* [WHAT TO DO] Begin with the first line of the entries below. Copy each line exactly, stopping after the one that contains "def State.transDone (key".

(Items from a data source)
/-- R141, R151, R329, R242: a refused request: poison (raising cause 11 of a matched identity, R863) or a normal completion,
DevLoad 00b. -/
def State.refuse (r : Req) (s : State) : State :=
  if r.kind.isWrite then s.writeResp { r with grant := 0 } 0
  else
    let s1 := match s.matchId r.m.port r.m.link r.m.src with | some h => s.idCause h 11 | none => s
    s1.readResp { r with grant := 0 } zeroLine true 0

/-- The transaction on a line has been served. -/
def State.transDone (key : Nat) (s : State) : State := s.updTrans key fun t => { t with phase := .done }

/-- A host request ends: its entry is freed, its latency is sampled, its transaction is over. -/
def State.endReq (r : Req) (s : State) : State :=
  let s1 := s.freeEntry r.tenant r.cls r.place
  let s2 := if r.place = 1 ∨ r.place = 2 ∨ r.place = 3 then
      (if r.kind = .rd ∨ r.kind = .rdData then s1.sampleEnd r.tenant r.cls r.since r.tier true else s1)
    else s1
  if r.place = 4 then s2 else s2.transDone r.m.line

/-! ### Serving a peer (R746, R749) -/

def noJob : Nat → Option PeerJob := fun _ => none
def State.job (s : State) (j : Nat) : Option PeerJob := mapGet noJob s.fab.jobs j
def State.setJob (j : Nat) (x : Option PeerJob) (s : State) : State := { s with fab := { s.fab with jobs := mapPut noJob j x s.fab.jobs } }

/-- Status codes of R723. -/
def stOK : Nat := 0
def stACCESS : Nat := 1
def stNOPEER : Nat := 2
def stNOROUTE : Nat := 3
def stHOPLIMIT : Nat := 4
def stUNSUPPORTED : Nat := 5

/-- Answer a request of another node with a status alone. -/
def State.answerStatus (typ dst sten tag dpa status : Nat) (s : State) : State :=
  s.sendOrDrop ownOpen 0 { typ := typ, dst := dst, src := s.ownNode, vc := vcRSP, sten := sten, tag := tag, dpa := dpa, arg := status }

/-- Poison mask of lines in order. -/
def maskOf (l : List Bool) : Nat := (l.zipIdx).foldl (fun m x => if x.1 then m + 2 ^ x.2 else m) 0

/-- All lines of a job read: send the RSP. -/
def State.jobRsp (j : Nat) (x : PeerJob) (s : State) : State :=
  let got := (List.range x.lines).map fun i => (x.got.find? fun g => g.1 == x.line + i).elim (zeroLine, true) (·.2)
  let mask := maskOf (got.map (·.2))
  let b : Bundle := { typ := tRSP, poison := mask != 0, dst := x.node, src := s.ownNode, vc := vcRSP, sten := x.sten, tag := x.tag
                      dpa := 64 * x.line, arg := x.grant * 16
                      payload := (got.map (·.1)).flatten ++ (if mask = 0 then [] else leBytes 8 mask) }
  let s1 := (s.freeEntry x.tenant (8 + x.port) x.place).sampleEnd x.tenant (8 + x.port) x.since 0 false
  (s1.sendOrDrop (s.ownerCode x.tenant) 0 b).setJob j none

/-- A job's write has been applied: send the CMP (R746). -/
def State.jobCmp (j : Nat) (x : PeerJob) (s : State) : State :=
  let b : Bundle := { typ := tCMP, dst := x.node, src := s.ownNode, vc := vcRSP, sten := x.sten, tag := x.tag, dpa := 64 * x.line, arg := x.grant * 16 }
  ((s.freeEntry x.tenant (8 + x.port) x.place).sendOrDrop (s.ownerCode x.tenant) 0 b).setJob j none

/-- A line has been read for somebody. -/
def State.deliver (who : Who) (line : Nat) (data : List Byte) (poison : Bool) (s : State) : State :=
  match who with
  | .host r => ((if poison then s.idCause r.hid 11 else s).readResp r data poison (s.devLoad r.m.port r.tenant)).endReq r
  | .peer j l =>
    let s1 := s.transDone l
    match s1.job j with
    | none => s1
    | some x =>
      let x1 := { x with got := x.got ++ [(line, if poison then zeroLine else data, poison)] }
      if x1.got.length = x1.lines then s1.jobRsp j x1 else s1.setJob j (some x1)
  | .dev k l _ _ => s.bufPut k l (if poison then zeroLine else data) poison
  | .internal => s

/-- A line write has been applied (R304). -/
def State.applied (who : Who) (s : State) : State :=
  match who with
  | .host r => (s.writeResp r (s.devLoad r.m.port r.tenant)).endReq r
  | .peer j l =>
    let s1 := s.transDone l
    match s1.job j with
    | none => s1
    | some x => s1.jobCmp j x
  | .dev k l _ _ => s.bufPut k (l + ackOfs) [] false
  | .internal => s

/-- Deliver the reads attached to a page from its decoded bytes and mask (R98 to R100). -/
def State.deliverReads (p : Nat) (bytes : List Byte) (mask : Nat) (s : State) : State :=
  let l := (s.page p).reads
  let s1 := s.updPage p fun r => { r with reads := [] }
  l.foldl (fun s x =>
    let k := x.line % 64
    s.deliver x.who x.line ((bytes.drop (64 * k)).take 64) (mask.testBit k || s.isPoison x.line)) s1

/-! ### Sheets (R134) -/

/-- A sheet descriptor is lost: its pages restart as ZERO pages whose lines read as poison. -/
def State.loseSheet (sh : Nat) (s : State) : State :=
  let ps := (List.range 16).map (16 * sh + ·)
  let units := ps.foldl (fun l p => l ++ (s.page p).frameCh.toList ++ (s.page p).slipCh.toList) []
  let s1 := ps.foldl (fun s p =>
    let r := s.page p
    let s1 := ((s.dropLane p).staleRecord p).deliverReads p [] (2 ^ 64 - 1)
    let s2 := (s1.fcDropPage p).clearFrame p
    (s2.setPagePoison p (2 ^ 64 - 1)).updPage p fun _ => { held := r.held, want := !r.held.isEmpty, release := r.release }) s
  let s2 := { s1 with tier := { s1.tier with lost := s1.tier.lost ++ [(sh, units)] } }
  (s2.setEvt pgTIER 8).logE 0x0204 3 none pgTIER (sh * 65536) []

/-! ### Reads and writes of one line (R97 to R101, R134, R186) -/

/-- Whether accesses to a region are stopped by its owner's failed key slot (R186). -/
def State.keyBad (s : State) (line : Nat) : Bool :=
  match s.rgnAt (granuleOfLine line) with
  | some (_, r) => (s.ten r.owner).keyFault
  | none => false

/-- Start or join the decode of a FOLDED or SHELVED page for a read; promotion follows if room grants an open frame
without an eviction (R98, R99). -/
def State.startDecode (p t cls : Nat) (s : State) : State :=
  let r := s.page p
  if !r.reads.isEmpty || r.lift then s
  else
    let own := (s.pageOwner p).getD t
    let lift := s.roomFor own false 4096 == .grant
    let s1 := s.updPage p fun r => { r with lift := lift, done := none }
    if r.st = .folded then
      s1.submitLane { id := 0, kind := if lift then .unfold else .transient, page := p, owner := t, cls := cls }
    else s1.submitShelfRead p t cls (!lift)

/-- Read a line for somebody of tenant `t` and class `cls`. -/
def State.readFor (line t cls : Nat) (env : ReadEnv) (sheetBad : Bool) (who : Who) (s : State) : State :=
  let p := pageOfLine line
  if s.keyBad line then s.deliver who line zeroLine true
  else if sheetBad then (s.loseSheet (sheetOf p)).deliver who line zeroLine true
  else
    let s0 := s.touch p
    let r := s0.page p
    match r.st with
    | .zero => s0.deliver who line zeroLine (s0.isPoison line)
    | .opened | .folding =>
      let (bad, s1) := s0.fcRead line t cls env
      s1.deliver who line (s1.readLine line) bad
    | .folded | .shelved =>
      (s0.startDecode p t cls).updPage p fun r => { r with reads := r.reads ++ [{ line := line, who := who }] }
    | .shelving =>
      if r.spill then
        let (bad, s1) := s0.fcRead line t cls env
        s1.deliver who line (s1.readLine line) bad
      else
        ((if r.reads.isEmpty then s0.submitLane { id := 0, kind := .transient, page := p, owner := t, cls := cls } else s0)).updPage p
          fun r => { r with reads := r.reads ++ [{ line := line, who := who }] }
    | .unfolding | .fetching =>
      match r.done with
      | some (.decoded b m) =>
        let k := line % 64
        s0.deliver who line ((b.drop (64 * k)).take 64) (m.testBit k || s0.isPoison line)
      | _ => s0.updPage p fun r => { r with reads := r.reads ++ [{ line := line, who := who }] }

* [EXERCISE RESULT]
/-- R141, R151, R329, R242: a refused request: poison (raising cause 11 of a matched identity, R863) or a normal completion,
DevLoad 00b. -/
def State.refuse (r : Req) (s : State) : State :=
  if r.kind.isWrite then s.writeResp { r with grant := 0 } 0
  else
    let s1 := match s.matchId r.m.port r.m.link r.m.src with | some h => s.idCause h 11 | none => s
    s1.readResp { r with grant := 0 } zeroLine true 0

/-- The transaction on a line has been served. -/
def State.transDone (key : Nat) (s : State) : State := s.updTrans key fun t => { t with phase := .done }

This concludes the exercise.